Glaucoma is a silent ocular disease that progresses slowly, accumulates over time, and leads to blindness if left undetected and untreated. In the anterior (front) portion of the eye, fluid called aqueous humor is produced and drained. With the most common form of glaucoma, primary open angle glaucoma, the eye produces aqueous humor but does not drain it properly. This leads to a build-up and "elevation" of the pressure inside the eye. This elevated pressure affects the blood flow to the optic nerve, causing structural damage that appears as excessive thinning and excavation of the optic nerve. The optic nerve functions as the connection between the eye and the brain, carrying the electrical signal of what we see from the retina to be interpreted and comprehended by the brain. The glaucomatous optic nerve manifests permanent damage causing the transmission of that electrical signal from the eye to be diminished. The result is vision loss that begins with our peripheral or side vision, and progresses to the central vision in advanced stages of the disease. Blindness ensues if the optic nerve sustains complete excavation and damage due to uncontrolled advanced chronic glaucoma.

Who is at risk for glaucoma?

There is an increased incidence of glaucoma with:
Symptoms of glaucoma

Primary Open Angle Glaucoma: a silent blinding disease with no symptoms until advanced stages cause extensive vision loss to be apparent.

Normal Tension Glaucoma: no symptoms until advanced stages of vision loss.

Pigmentary Glaucoma: no symptoms to transient blur, halos, or ocular discomfort shortly after physical exercise.

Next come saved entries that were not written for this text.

/-! ### Sparse memory -/

/-- The value at key `k`: the listed one, or the default. -/
def cellGet {α : Type} (d : Nat → α) : List (Nat × α) → Nat → α
  | [], k => d k
  | (a, v) :: m, k => if a = k then v else if k < a then d k else cellGet d m k

/-- The memory with `v` at key `k`, keys rising and no default listed. -/
def cellSet {α : Type} [DecidableEq α] (d : Nat → α) (k : Nat) (v : α) : List (Nat × α) → List (Nat × α)
  | [] => if v = d k then [] else [(k, v)]
  | (a, w) :: m =>
    if k < a then (if v = d k then (a, w) :: m else (k, v) :: (a, w) :: m)
    else if a = k then (if v = d k then m else (k, v) :: m)
    else (a, w) :: cellSet d k v m

/-- The canonical form of a sparse memory: keys strictly rising from `lo`, no default listed. -/
def cellsWf {α : Type} [DecidableEq α] (d : Nat → α) (lo : Nat) : List (Nat × α) → Bool
  | [] => true
  | (a, v) :: m => decide (lo ≤ a) && decide (v ≠ d a) && cellsWf d (a + 1) m

/-- Writes a run of values at rising keys. -/
def cellSetRun {α : Type} [DecidableEq α] (d : Nat → α) (k : Nat) : List α → List (Nat × α) → List (Nat × α)
  | [], m => m
  | v :: vs, m => cellSetRun d (k + 1) vs (cellSet d k v m)

/-- `n` values from key `k` on. -/
def cellRun {α : Type} (d : Nat → α) (m : List (Nat × α)) (k n : Nat) : List α :=
  (List.range n).map (fun i => cellGet d m (k + i))

/-! ### Table space -/

/-- The key of word `a` of table `t` (R69). -/
def tkey (t a : Nat) : Nat := t * 2 ^ 24 + a

/-- The table of a key. -/
def keyTable (k : Nat) : Nat := k / 2 ^ 24

/-- The word address of a key. -/
def keyAddr (k : Nat) : Nat := k % 2 ^ 24

/-- Table 0x7D as shipped (R322). -/
def shippedDefaults (a : Nat) : Nat :=
  match a with
  | 1 => 1200 | 2 => 800 | 3 => 784 | 4 => 776 | 5 => 824 | 6 => 80 | 7 => 5 | 8 => 20 | 9 => 2
  | 16 => 1 | 17 => 3600 | 18 => 3300 | 19 => 3170 | 20 => 3135 | 21 => 3465 | 22 => 330
  | 23 => 5 | 24 => 20 | 25 => 2
  | 32 => 1 | 33 => 1200 | 34 => 1000 | 35 => 970 | 36 => 960 | 37 => 1050 | 38 => 100
  | 39 => 5 | 40 => 20 | 41 => 2
  | 49 => 0x0032
  | _ => 0

/-- What a table word reads while nothing has written it: 0 (R332), but for the grid configuration
(R159) and the shipped defaults of table 0x7D (R322). -/
def tblDefault (k : Nat) : Word :=
  if k = tkey 0xA6 1 then 0x1C08
  else if k = tkey 0xA6 2 then 0x0002
  else if k = tkey 0xA6 3 then 0x1000
  else if keyTable k = 0x7D then word (shippedDefaults (keyAddr k))
  else 0

/-- A stored table word. -/
def tget (s : State) (t a : Nat) : Word := cellGet tblDefault s.tbl (tkey t a)

/-- A stored table word as a number. -/
def tnat (s : State) (t a : Nat) : Nat := (tget s t a).toNat

/-- Two words, least significant first (R7). -/
def tnat32 (s : State) (t a : Nat) : Nat := tnat s t a + tnat s t (a + 1) * 2 ^ 16

/-- Two words read as a signed 32-bit value. -/
def tint32 (s : State) (t a : Nat) : Int := signed 32 (tnat32 s t a)

/-- Stores a table word. -/
def tset (t a : Nat) (v : Word) (s : State) : State :=
  { s with tbl := cellSet tblDefault (tkey t a) v s.tbl }

/-- Stores a run of table words. -/
def tsetRun (t a : Nat) (vs : List Word) (s : State) : State :=
  { s with tbl := cellSetRun tblDefault (tkey t a) vs s.tbl }

/-- Increments a 16-bit counter word, saturating at 0xFFFF. -/
def bump (t a : Nat) (s : State) : State := tset t a (word (sat16 (tnat s t a + 1))) s

/-- Increments a 16-bit counter word `n` times, saturating. -/
def bumpBy (t a n : Nat) (s : State) : State := tset t a (word (sat16 (tnat s t a + n))) s

/-- Increments a 32-bit counter of two words, which wraps (R79, R116, R248). -/
def bump32 (t a : Nat) (s : State) : State :=
  let n := tnat32 s t a + 1
  tset t (a + 1) (wordAt n 1) (tset t a (wordAt n 0) s)

/-- Table words `a` to `a + n - 1` of table `t`. -/
def twords (s : State) (t a n : Nat) : List Word :=
  (List.range n).map (fun i => tget s t (a + i))

/-- A byte of a table that holds a byte format, high byte of a word first. -/
def tbyte (s : State) (t i : Nat) : Nat :=
  if i % 2 = 0 then tnat s t (i / 2) / 256 else tnat s t (i / 2) % 256

/-! ### Bytes -/

/-- The big-endian bytes of a number, `n` of them. -/
def bytesBE : Nat → Nat → List Byte
  | 0, _ => []
  | n + 1, x => BitVec.ofNat 8 (x >>> (8 * n)) :: bytesBE n x

/-- The number a list of big-endian bytes spells. -/
def natBE (bs : List Byte) : Nat := bs.foldl (fun n b => n * 256 + b.toNat) 0

/-- The number a list of little-endian bytes spells. -/
def natLE (bs : List Byte) : Nat := natBE bs.reverse

/-- Bytes packed into words, high byte first. -/
def packWords : List Byte → List Word
  | [] => []
  | [b] => [word (b.toNat * 256)]
  | b :: c :: bs => word (b.toNat * 256 + c.toNat) :: packWords bs

/-- Words unpacked into bytes, high byte first. -/
def unpackWords (ws : List Word) : List Byte :=
  ws.flatMap (fun w => [BitVec.ofNat 8 (w.toNat / 256), BitVec.ofNat 8 w.toNat])

/-! ### Lists of like things -/

/-- Element `i`, or the default. -/
def nth {α : Type} [Inhabited α] (l : List α) (i : Nat) : α := l.getD i default

/-- The list with element `i` changed by `f`. -/
def modifyNth {α : Type} (f : α → α) : List α → Nat → List α
  | [], _ => []
  | x :: xs, 0 => f x :: xs
  | x :: xs, i + 1 => x :: modifyNth f xs i

/-- The value an association list gives `k`, or `d`. -/
def lookupD {β : Type} (d : β) : List (Nat × β) → Nat → β
  | [], _ => d
  | (a, v) :: m, k => if a = k then v else lookupD d m k

/-- The association list with `v` at `k`. -/
def assocSet {β : Type} (k : Nat) (v : β) (l : List (Nat × β)) : List (Nat × β) :=
  (k, v) :: l.filter (fun p => p.1 != k)

/-! ### Sampled inputs (R121, R122) -/

/-- The present TK's sample of an input is `b`. -/
def smpPut (b : Bool) (x : Sampler) : Sampler :=
  { w := (x.w &&& 0xFFFE) ||| (if b then 1 else 0), n := max 1 x.n }

/-- A TK passes and the input holds its level: one more sample. -/
def smpTick (x : Sampler) : Sampler :=
  { w := (x.w <<< 1) ||| (x.w &&& 1), n := if x.n < 16 then x.n + 1 else 16 }

/-- The input state begins anew with the present sample (R122). -/
def smpNew (x : Sampler) : Sampler := { x with n := 1 }

/-- The level that the input has held for `k` samples. -/
def smpHeld (k : Nat) (x : Sampler) : Option Bool :=
  let low := x.w.toNat % 2 ^ k
  if x.n < k then none else if low = 0 then some false else if low = 2 ^ k - 1 then some true else none

/-- The filtered level after the present sample (R121): it changes once the raw input has held a new level for `filt` + 1
samples. -/
def smpLevel (filt : Nat) (old : Option Bool) (x : Sampler) : Option Bool :=
  match smpHeld (filt + 1) x with
  | some b => some b
  | none => old

/-- The level that an input not yet known is known to have (R122): held for the larger of `filt` + 1 and 4 samples. -/
def smpFirst (filt : Nat) (x : Sampler) : Option Bool := smpHeld (max (filt + 1) 4) x

/-! ### The node's condition -/

/-- The core is out of reset (R326 step 4 on). -/
def coreRuns (s : State) : Bool :=
  match s.boot.phase with
  | .rom | .firmware | .up | .recovery => true
  | _ => false

/-- The whole register map answers (R328). -/
def isUp (s : State) : Bool := s.boot.phase == .up

/-- Core logic is clocked by TK: powered states RUN and REST (R355). -/
def clocked (s : State) : Bool := isUp s && decide (s.pwr.state ≤ 1)

/-- The host port decodes frames (R328, R362). -/
def portDecodes (s : State) : Bool := coreRuns s && decide (s.pwr.state ≤ 1)

/-- A swath is active, which is the same as admitted (R15). -/
def swathActive (s : State) : Bool := s.ing.active.isSome

/-- This node is the root (R93). -/
def isRoot (s : State) : Bool := s.boot.hsel

/-- The number of TK in `n` milliseconds. -/
def msTk (n : Nat) : Nat := n * 250000

/-- The number of TK in `n` microseconds. -/
def usTk (n : Nat) : Nat := n * 250

/-- While entry into a lower power state runs, the commands of the blocks it has checked are held (R359). -/
def entryHolds (s : State) : Bool := s.pwr.entering.isSome

/-- Holds a command until the exit (R359, log entry 34). -/
def holdCmd (h : Held) (s : State) : State := { s with host.held := s.host.held ++ [h] }

/-- The node is in REST, and no entry into another state is under way. -/
def inRest (s : State) : Bool := s.pwr.state == 1 && s.pwr.entering.isNone

/-- A routed write on this node: in REST it ends that state and waits through the exit (R362); else it acts. -/
def routedOp (h : Held) (f : State → State) (s : State) : State :=
  if inRest s then { holdCmd h s with pwr.waking := true } else f s

/-! ### Interrupts, errors and lees records -/

/-- The interrupt sources that have had an event in the present TK (R72). -/
def irqNow (s : State) : Word := if s.host.irqAt = s.tk then s.host.irqSame else 0

/-- An event of source `n` (R72, R73): it sets bit `n` of IRQ_PEND. -/
def raise (n : Nat) (s : State) : State :=
  { s with
    host.irqPend := s.host.irqPend ||| word (2 ^ n)
    host.irqSame := irqNow s ||| word (2 ^ n), host.irqAt := s.tk }

/-- The nozzle-event queue is not empty: RD of table 0x5A differs from WR (R243). -/
def nozzleQueued (s : State) : Bool := tget s 0x5A 256 != tget s 0x5A 257

/-- IRQ_PEND as it reads: NOZZLE is active while its queue is not empty (R243). -/
def irqActive (s : State) : Word := s.host.irqPend ||| (if nozzleQueued s then 0x0080 else 0)

/-- nIRQ is driven low (R72, R360): a pending source is unmasked and the core runs outside recovery, awake. -/
def nIrqLow (s : State) : Bool :=
  decide (irqActive s &&& s.host.irqMask ≠ 0) && portDecodes s && s.boot.phase != .recovery

/-- Interrupt source numbers (R73). -/
def irqHost : Nat := 0
def irqTxn : Nat := 1
def irqFab : Nat := 2
def irqBound : Nat := 3
def irqGate : Nat := 4
def irqGrid : Nat := 5
def irqIngest : Nat := 6
def irqNozzle : Nat := 7
def irqHead : Nat := 8
def irqMot : Nat := 9
def irqVlv : Nat := 10
def irqRail : Nat := 11
def irqWdg : Nat := 12
def irqCal : Nat := 13
def irqPwr : Nat := 14
def irqErr : Nat := 15

/-- The host port with an error code recorded (R63, R77-R79): ERR_FIRST if it is the first since clear, ERR_COUNT, the
error history, and the ERR interrupt where ERR_COUNT has incremented, not where it is saturated. -/
def errNoted (block code : Nat) (s : State) : HostPort :=
  { (if s.host.errCount < 0xFFFF then (raise irqErr s).host else s.host) with
    errFirst := if s.host.errCount = 0 then word (block * 256 + code) else s.host.errFirst
    errCount := sat16 (s.host.errCount + 1)
    errHist := (word (block * 256 + code), s.tick) :: s.host.errHist.take 31
    errTotal := s.host.errTotal + 1 }

/-- Records an error code. Nothing is recorded while the core is in reset. -/
def recErr (block code : Nat) (s : State) : State :=
  if coreRuns s then { s with host := errNoted block code s } else s

/-- Queues a lees record (R388, R389). Before the core runs it is kept in VAON (R317); while NVM
writing is barred up to 16 are held in all, and those beyond are dropped and counted (R314); beyond the queue's 32 it is
dropped and counted. -/
def lees (block code : Nat) (data : List Nat) (s : State) : State :=
  let r : LeesRec := { time := s.tick.toNat / 2 ^ 16, boot := s.nvm.bootCount % 256, block := block,
                       code := code, data := data }
  if s.rail.barred && decide (16 ≤ s.nvm.barredQ.length + s.nvm.preQ.length) then bump 0x7B 48 s
  else if !coreRuns s then { s with nvm.preQ := s.nvm.preQ ++ [r] }
  else if s.rail.barred then { s with nvm.barredQ := s.nvm.barredQ ++ [r] }
  else if s.nvm.leesQ.length < 32 then { s with nvm.leesQ := s.nvm.leesQ ++ [r] }
  else recErr 0x0E 0x0A (bump 0x89 4 s)

/-- An error that also writes a lees record of the same block and code. -/
def recErrLees (block code : Nat) (data : List Nat) (s : State) : State :=
  lees block code data (recErr block code s)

Acute Angle Closure Glaucoma: acute onset of unilateral ocular pain, blur, starbursts around lights, and nausea. This is considered an ocular emergency.

How is glaucoma detected?

Through a series of specialized tests performed by your eye care professional:
What is the treatment for glaucoma?
  1. Anti-glaucoma ocular medication
    • First line agent of treatment.
    • Anti-glaucoma eye drops decrease the production of the aqueous humor within the eye, or increase the rate of drainage.
    • Begin with one eye drop, and when necessary, several different anti-glaucoma eye medications can be used to control the intraocular pressure

  2. Argon laser treatment
    • Second line treatment agent
    • Resorted to when glaucoma continues to advance despite multiple ocular medications
    • Laser markings are made within the drainage system to promote openings and improve outflow at the site of this structure

  3. Trabeculectomy
    • Third line treatment agent
    • Used when ocular medications and argon laser treatment together have not succeeded in controlling the glaucoma
    • A surgical procedure where an alternative drainage system is made within the wall of the eye for the aqueous humor to safely drain out


Flashes, Floaters, and Retinal Detachment

The Retina
The retina is the neurosensory tissue that lines the inside of the eye that enables us to see. The retina functions by receiving light and turning it into an electrical wave. This wave is then carried by the optic nerve to the brain for image interpretation, and comprehension. The retina is composed of many layers that all play a role in it’s functioning. The retina is extremely fragile and complex. Damage including tears, bleeding, or inflammation of this tissue will lead to VISION LOSS in that area of the retina.

Vitreous and Posterior Vitreal Detachments
The vitreous is the liquid in the center of the eye which is attached to the retina by collagen strands. The vitreous functions to preserve the round firm form of the eye. As we age, the vitreous condenses and pulls away from the retina, pulling the collagen strands along with it. When this occurs, one of two things can occur, a posterior vitreal detachment (PVD) or a retinal tear. When the collagen strand pulls from the retina cleanly without causing a break or tear in the retina, this is a posterior vitreal detachment. If the collagen strand as it pulls from the back of the eye, tears the retina, this is deemed a retinal tear. Retinal tears are an OCULAR EMERGENCY because they can lead to a retinal detachment within hours.

Retinal Detachment
A retinal detachment (RD) is the pulling of the retina off the back of the eye. This is an urgent, sight threatening condition, dependent upon where it occurs in the eye. If it causes a detachment of the macula, the area that controls our central vision, vision loss may be permanent if not treated immediately. The most common cause of a RD is when a tear in the retina has occurred through trauma, age related changes, thinning along the sides of the eyes, or without cause. A retinal tear allows vitreal fluid behind the retina to sever its connection to its blood supply and the back of the eye. In those areas where the retina has been pulled off it loses its blood supply damaging vital layers and causing the retina to atrophy and die in that region.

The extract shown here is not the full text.